- CCM disease, which occurs in one in 100 people, causes stroke and seizures
- Tests on mice showed certain gut bacteria triggered the formation of clusters that cause these seizures
- Looking at human models it seems the same is true for people
Gut bacteria could be the cause of a crippling hard-to-treat brain disease, a new study suggests.
Cerebral cavernous malformations (CCMs) are clusters of dilated, thin-walled blood vessels in the brain that can cause stroke and seizures.
According to new research published today, bacteria in the gut microbiome drive the formation of these clusters.
Currently there is not drug available to treat CCM. The only treatment option is surgical removal.
The study on cerebral cavernous malformations by researchers the University of Pennsylvania is part of a growing swell of research showing links between the gut and the brain (file image)
The study by researchers from the Perelman School of Medicine at the University of Pennsylvania is part of a growing swell of research showing links between the gut and the brain.
CCM disease, which occurs in about one in 100 to 200 people, can present in two forms.
One is sporadic, accounting for 80 percent of cases, and is most frequent in older individuals. The remaining 20 percent are familial, inherited cases.
In 2016, Dr Mark Kahn, a professor of Cardiovascular Medicine, discovered the molecular mechanism in cells that underlies CCM formation.

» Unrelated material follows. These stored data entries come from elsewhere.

-- ==== Sys2Proof/Laws/Multiply.lean ====
section
/-! SUPPORT. The multiplier computes products (42_multiply.md): one lemma per primitive. -/

namespace Sys2Proof

/-- A sequence splits into its lowest limb and the rest; the empty one too. -/
theorem mag_head_tail (x : Limbs) : mag x = (limbAt x 0).toNat + radix * mag x.tail := by
  cases x with
  | nil => simp [limbAt]
  | cons w ws => simp [limbAt, mag_cons]

theorem toNat_ofNat_add_div (n : Nat) : (BitVec.ofNat 32 n).toNat + radix * (n / radix) = n := by
  rw [BitVec.toNat_ofNat]; simp only [radix]; omega

/-- Folding a carry adds it (42 R161). -/
theorem foldCarry_mag (zs : Limbs) (c : Nat) (hc : c < radix) : mag (foldCarry zs c) = mag zs + c := by
  induction zs generalizing c with
  | nil =>
    unfold foldCarry
    split
    · simp only [mag_singleton, BitVec.toNat_ofNat, mag_nil, radix] at *; omega
    · simp; omega
  | cons z zs ih =>
    have hz := toNat_lt_radix z
    unfold foldCarry
    split
    · omega
    · have := toNat_ofNat_add_div (z.toNat + c)
      simp only [mag_cons]
      rw [ih _ (by simp only [radix] at *; omega)]
      simp only [radix] at *; omega

/-- One row adds `x * y` (42 R160). -/
theorem mulRow_mag (x : Nat) (hx : x < radix) (ys zs : Limbs) (c : Nat) (hc : c < radix) :
    mag (mulRow x ys zs c) = mag zs + x * mag ys + c := by
  induction ys generalizing zs c with
  | nil => simp [mulRow, foldCarry_mag _ _ hc]
  | cons y ys ih =>
    have hy := toNat_lt_radix y
    have hz := toNat_lt_radix (limbAt zs 0)
    have hb : x * y.toNat ≤ (radix - 1) * (radix - 1) := Nat.mul_le_mul (by omega) (by omega)
    simp only [mulRow, mag_cons]
    generalize hacc : x * y.toNat + (limbAt zs 0).toNat + c = acc
    have hd : acc / radix < radix := by
      apply Nat.div_lt_of_lt_mul
      simp only [radix] at *; omega
    rw [ih _ _ hd, mag_head_tail zs]
    have := toNat_ofNat_add_div acc
    rw [← hacc] at this ⊢
    linear_combination this

/-- The rows add `x * y` (42 R160). -/
theorem mulRows_mag (xs y zs : Limbs) : mag (mulRows xs y zs) = mag zs + mag xs * mag y := by
  induction xs generalizing zs with
  | nil => simp [mulRows]
  | cons x xs ih =>
    have h1 := mulRow_mag x.toNat (toNat_lt_radix x) y zs 0 (by norm_num [radix])
    have h2 := mag_head_tail (mulRow x.toNat y zs 0)
    simp only [mulRows, mag_cons, ih]
    linear_combination h1 - h2

/-- `mag_mul` is the product (42 R160). -/
@[simp] theorem magMul_mag (x y : Limbs) : mag (magMul x y) = mag x * mag y := by
  simp [magMul, mulRows_mag]

/-- `mul` is the product (42 R162). -/
theorem mul_val (a b : BigInt) : (BigInt.mul a b).val = a.val * b.val := by
  unfold BigInt.mul
  cases hsa : a.sign <;> cases hsb : b.sign <;>
    simp [BigInt.val_eq a, BigInt.val_eq b, norm_val, hsa, hsb]

theorem mul_normal (a b : BigInt) : (BigInt.mul a b).Normal := norm_normal _ _

theorem muladdLoop_mag (m : Nat) (hm : m < radix) (xs : Limbs) (c : Nat) (hc : c < radix) :
    mag (muladdLoop m xs c) = mag xs * m + c := by
  induction xs generalizing c with
  | nil =>
    unfold muladdLoop
    split
    · simp only [mag_singleton, BitVec.toNat_ofNat, mag_nil, radix] at *; omega
    · simp; omega
  | cons x xs ih =>
    have hx := toNat_lt_radix x
    have hb : x.toNat * m ≤ (radix - 1) * (radix - 1) := Nat.mul_le_mul (by omega) (by omega)
    simp only [muladdLoop, mag_cons]
    generalize hacc : x.toNat * m + c = acc
    have hd : acc / radix < radix := by
      apply Nat.div_lt_of_lt_mul
      simp only [radix] at *; omega
    rw [ih _ hd]
    have := toNat_ofNat_add_div acc
    rw [← hacc] at this ⊢
    linear_combination this

/-- `mag_muladd` is `x * m + c` (42 R164). -/
@[simp] theorem magMuladd_mag (x : Limbs) (m c : Word) : mag (magMuladd x m c) = mag x * m.toNat + c.toNat := by
  rw [magMuladd, mag_strip, muladdLoop_mag _ (toNat_lt_radix m) _ _ (toNat_lt_radix c)]

end Sys2Proof
end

In the current study on mice, the team discovered that this molecular pathway is activated by TLR4, a receptor for certain bacteria.
Activation of this receptor vastly accelerated CCM formation, they found.
Conversely, if the scientists blocked this receptor using drugs, they prevented CCMs from forming.
Crucially, TLR4 primarily responds to bacteria in the gut.
Dr Alan Tang, a student in the Kahn lab, proposed that bacteria from the animal’s gut microbiome may drive CCM formation.
To test this theory, he examined CCM formation in mice that were housed under germ-free conditions or treated with antibiotics to reduce the number of bacteria living in the gut.
In both cases, CCM formation was dramatically reduced, demonstrating a key role for bacteria in the pathology of CCM disease.
They then looked at data on human CCM patients.
‘Some of these patients experience severe stroke by the age of two and others have no symptoms over their lifetime,’ Kahn said. ‘What makes the disease outcome so variable?’
They discovered that people with more TLR4 receptors tended to have a higher numbers of CCM lesions, suggesting that the issue identified in mice is also present in humans.
These studies identify an unexpected, direct link between the microbiome and a common cerebrovascular disease.
‘This suggests that treatments designed to block TLR4 signaling or alter the microbiome may be used to treat this disease,’ Dr Kahn said.